Is it true that solids and liquids are not included in the expression of the equilibrium constant?

1 Answer
Feb 9, 2016

Answer:

Yes, that is correct.

Explanation:

The thing to remember about a heterogeneous equilibrium, which as you know involves substances in more than one phase, is that changing the amount of a solid will not affect the position of the equilibrium.

The same can be said for a pure liquid, with the mention here that the solutions in question must be rather dilute to begin with.

For your given equilibrium reaction

#"NH"_4"Cl"_text((s]) rightleftharpoons "NH"_text(3(g]) + "HCl"_text((g])#

adding more ammonium chloride, #"NH"_4"Cl"#, will not affect the position of the equilibrium.
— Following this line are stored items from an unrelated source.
-- ==== Sys2Proof/Decode.lean ====
section
/-! DEFINITION. Event words (spec/30_encoding.md R70 to R75, R83): the decoder, total on every word and every
byte string and refusing by the reasons of R74, and after it the encoder, written from the same table. -/

namespace Sys2Proof

/-! ### The table of R73 -/

/-- The opcode number of each operation, column `op` of R73. -/
def Opcode.code : Opcode → BitVec 8
  | .decEdge => 0x10
  | .srcChk => 0x11
  | .srcLd => 0x12
  | .srcSend => 0x13
  | .rxHdr => 0x20
  | .rxSt => 0x21
  | .snkTick => 0x22
  | .encFire => 0x23
  | .reset => 0xF0

/-- Column `format` of R73. -/
def Opcode.format : Opcode → Format
  | .decEdge => .t
  | .srcChk => .t
  | .srcLd => .i
  | .srcSend => .t
  | .rxHdr => .l
  | .rxSt => .s
  | .snkTick => .t
  | .encFire => .t
  | .reset => .t

/-- Column `role` of R73; `none` is "both". -/
def Opcode.role? : Opcode → Option Role
  | .decEdge => some .tx
  | .srcChk => some .tx
  | .srcLd => some .tx
  | .srcSend => some .tx
  | .rxHdr => some .rx
  | .rxSt => some .rx
  | .snkTick => some .rx
  | .encFire => some .rx
  | .reset => none

/-- Column `mask` of R73. -/
def Opcode.mask : Opcode → EventWord
  | .decEdge => 0xFFFFFFFF00000000
  | .srcChk => 0xFFFFFFFF00000000
  | .srcLd => 0xFF00FFFF00000000
  | .srcSend => 0xFFFFFFFF00000000
  | .rxHdr => 0xFFFF000000000000
  | .rxSt => 0xFF00000000000000
  | .snkTick => 0xFFFFFFFF00000000
  | .encFire => 0xFFFFFFFF00000000
  | .reset => 0xFFFFFFFF00000000

/-- Column `match` of R73. -/
def Opcode.pattern : Opcode → EventWord
  | .decEdge => 0x1000000000000000
  | .srcChk => 0x1100000000000000
  | .srcLd => 0x1200000000000000
  | .srcSend => 0x1300000000000000
  | .rxHdr => 0x2000000000000000
  | .rxSt => 0x2100000000000000
  | .snkTick => 0x2200000000000000
  | .encFire => 0x2300000000000000
  | .reset => 0xF000000000000000

/-- Column `mnemonic` of R73. -/
def Opcode.mnemonic : Opcode → String
  | .decEdge => "DEC_EDGE"
  | .srcChk => "SRC_CHK"
  | .srcLd => "SRC_LD"
  | .srcSend => "SRC_SEND"
  | .rxHdr => "RX_HDR"
  | .rxSt => "RX_ST"
  | .snkTick => "SNK_TICK"
  | .encFire => "ENC_FIRE"
  | .reset => "RESET"

/-- All rows of R73. -/
def Opcode.all : List Opcode :=
  [.decEdge, .srcChk, .srcLd, .srcSend, .rxHdr, .rxSt, .snkTick, .encFire, .reset]

/-- The row whose opcode number is `c`, if there is one. -/
def Opcode.ofCode? (c : BitVec 8) : Option Opcode :=
  Opcode.all.find? (fun o => o.code == c)

/-! ### The fields of R70 -/

/-- Field `op`, bits 63:56. -/
def opField (w : EventWord) : BitVec 8 := w.extractLsb' 56 8
/-- Field `a`, bits 55:48. -/
def aField (w : EventWord) : BitVec 8 := w.extractLsb' 48 8
/-- Field `v`, bits 47:32. -/
def vField (w : EventWord) : BitVec 16 := w.extractLsb' 32 16
/-- Field `t`, bits 31:0. -/
def tField (w : EventWord) : Time := w.extractLsb' 0 32

/-- `a` may be non-zero only in formats I and S, `v` only in formats L and S (R71). -/
def Format.reservedOk (f : Format) (a : BitVec 8) (v : BitVec 16) : Bool :=
  match f with
  | .t => a == 0 && v == 0
  | .i => v == 0
  | .l => a == 0
  | .s => true

/-- Operand assembly (R72): no operand is split, scaled, shifted or sign-extended. -/
def Opcode.build (o : Opcode) (a : BitVec 8) (v : BitVec 16) (t : Time) : Instr :=
  match o with
  | .decEdge => .decEdge t
  | .srcChk => .srcChk t
  | .srcLd => .srcLd t a
  | .srcSend => .srcSend t
  | .rxHdr => .rxHdr t v
  | .rxSt => .rxSt t a v
  | .snkTick => .snkTick t
  | .encFire => .encFire t
  | .reset => .reset t

/-- The role an operation needs, `none` for both (R73). -/
def Instr.role? (i : Instr) : Option Role := i.opcode.role?

/-! ### The decoder -/

/-- Decode one event word for `nCh` channels, apart from the role: R74(a), (b), (c) in that order
(the order in which the reasons are tried is a DESIGN CHOICE, log 13; safe). -/
def decodeWord (nCh : Nat) (w : EventWord) : Except WordReason Instr :=
  match Opcode.ofCode? (opField w) with
  | none => .error .badOpcode
  | some o =>
    if o.format.reservedOk (aField w) (vField w) then
      let i := o.build (aField w) (vField w) (tField w)
      if i.wellFormed nCh then .ok i else .error .badIndex
    else .error .badReservedField

/-- An instance of role `r` accepts operation `i` (R74(d)). -/
def Instr.roleOk (r : Role) (i : Instr) : Bool :=
  match i.role? with
  | none => true
  | some q => q == r

/-- The decoder of an instance of role `r` with `nCh` channels: all of R74. -/
def decodeFor (nCh : Nat) (r : Role) (w : EventWord) : Except WordReason Instr :=
  match decodeWord nCh w with
  | .error e => .error e
  | .ok i => if i.roleOk r then .ok i else .error .wrongRole

/-! ### Serialisation of words to bytes (R83) -/

/-- The `k` bytes of `x`, least significant byte first. -/
def leBytes : Nat → Nat → List Byte
  | 0, _ => []
  | k + 1, x => BitVec.ofNat 8 x :: leBytes k (x / 256)

/-- The number whose bytes, least significant first, are `bs`. -/
def ofLeBytes : List Byte → Nat
  | [] => 0
  | b :: bs => b.toNat + 256 * ofLeBytes bs

/-- One event word as 8 bytes, least significant byte first (R83). -/
def wordBytes (w : EventWord) : List Byte := leBytes 8 w.toNat

/-- A trace as bytes: the words in order, nothing between them (R83). -/
def serialise (ws : List EventWord) : List Byte := ws.flatMap wordBytes

/-- The first word of a byte string and the bytes after it; `none` where fewer than eight bytes stand. -/
def takeWord : List Byte → Option (EventWord × List Byte)
  | b0 :: b1 :: b2 :: b3 :: b4 :: b5 :: b6 :: b7 :: rest =>
    some (BitVec.ofNat 64 (ofLeBytes [b0, b1, b2, b3, b4, b5, b6, b7]), rest)
  | _ => none

/-- The words of a byte string, for at most `fuel` words; `none` where bytes are left that make no word. -/
def deserialiseFuel : Nat → List Byte → Option (List EventWord)
  | _, [] => some []
  | 0, _ :: _ => none
  | fuel + 1, bs =>
    match takeWord bs with
    | none => none
    | some (w, rest) => (deserialiseFuel fuel rest).map (w :: ·)

/-- The trace a byte string holds (R83). -/
def deserialise (bs : List Byte) : Option (List EventWord) := deserialiseFuel bs.length bs

/-- Decode the operation at the head of a byte string, with the bytes after it (R75: 64 bits per primitive). -/
def decodeBytes (nCh : Nat) (bs : List Byte) : Except WordReason (Instr × List Byte) :=
  match takeWord bs with
  | none => .error .shortInput
  | some (w, rest) =>
    match decodeWord nCh w with
    | .error e => .error e
    | .ok i => .ok (i, rest)

/-- The instruction the decoder reads from the instruction whose bits are `w`, `nbits` of them, every higher bit 0,
laid out as the eight bytes of R83 and decoded for the `N_CH` of R8. The role is not a property of the word, so
both roles' operations are answered (log 27). -/
def decodeTableWord (nbits w : Nat) : Option Instr :=
  match decodeBytes Params.standard.nCh (leBytes 8 (w % 2 ^ nbits)) with
  | .error _ => none
  | .ok (i, _) => some i

/-! ### The encoder -/

/-- The `a` field an operation is written with; 0 where its format has none (R71). -/
def Instr.aOperand : Instr → BitVec 8
  | .decEdge _ => 0
  | .srcChk _ => 0
  | .srcLd _ i => i
  | .srcSend _ => 0
  | .rxHdr _ _ => 0
  | .rxSt _ i _ => i
  | .snkTick _ => 0
  | .encFire _ => 0
  | .reset _ => 0

/-- The `v` field an operation is written with; 0 where its format has none (R71). -/
def Instr.vOperand : Instr → BitVec 16
  | .decEdge _ => 0
  | .srcChk _ => 0
  | .srcLd _ _ => 0
  | .srcSend _ => 0
  | .rxHdr _ len => len
  | .rxSt _ _ raw => raw
  | .snkTick _ => 0
  | .encFire _ => 0
  | .reset _ => 0

/-- Put the four fields of R70 together. -/
def assembleWord (op a : BitVec 8) (v : BitVec 16) (t : Time) : EventWord := op ++ a ++ v ++ t

/-- The event word of an operation (R70, R73). -/
def encode (i : Instr) : EventWord := assembleWord i.opcode.code i.aOperand i.vOperand i.time

end Sys2Proof
end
This is why the concentration of the solid is not included in the expressions for the two equilibrium constants #K_c# and #K_p#, which for this equilibrium will take the form

#K_c = overbrace(["NH"_3] * ["HCl"])^(color(purple)("concentrations"))" "# and #" "K_p = overbrace((NH_3) * (HCl))^(color(green)("partial pressures"))#

Now, without going into detail about this, the reason for why solids do not affect chemical equilibria can be traced back to their chemical activity.

In simple terms, chemical activity is a measure of how the concentration of a substance under some specific conditions compares with the concentration of that substance under standard conditions.

So, if a substance has the same concentration (you'll sometimes see this referred to as molar density) at some given conditions and at standard conditions, then its chemical activity is equal to #1#.

Excluding extreme changes in pressure and temperature, solids will always have the same concentration.

In your example, for a given temperature, the partial pressures and concentrations of the products will not depend on the amount of ammonium chloride present.

Once the equilibrium is established, adding or removing ammonium chloride will not change its chemical activity, i.e. its concentration, so the position of the equilibrium remains unchanged.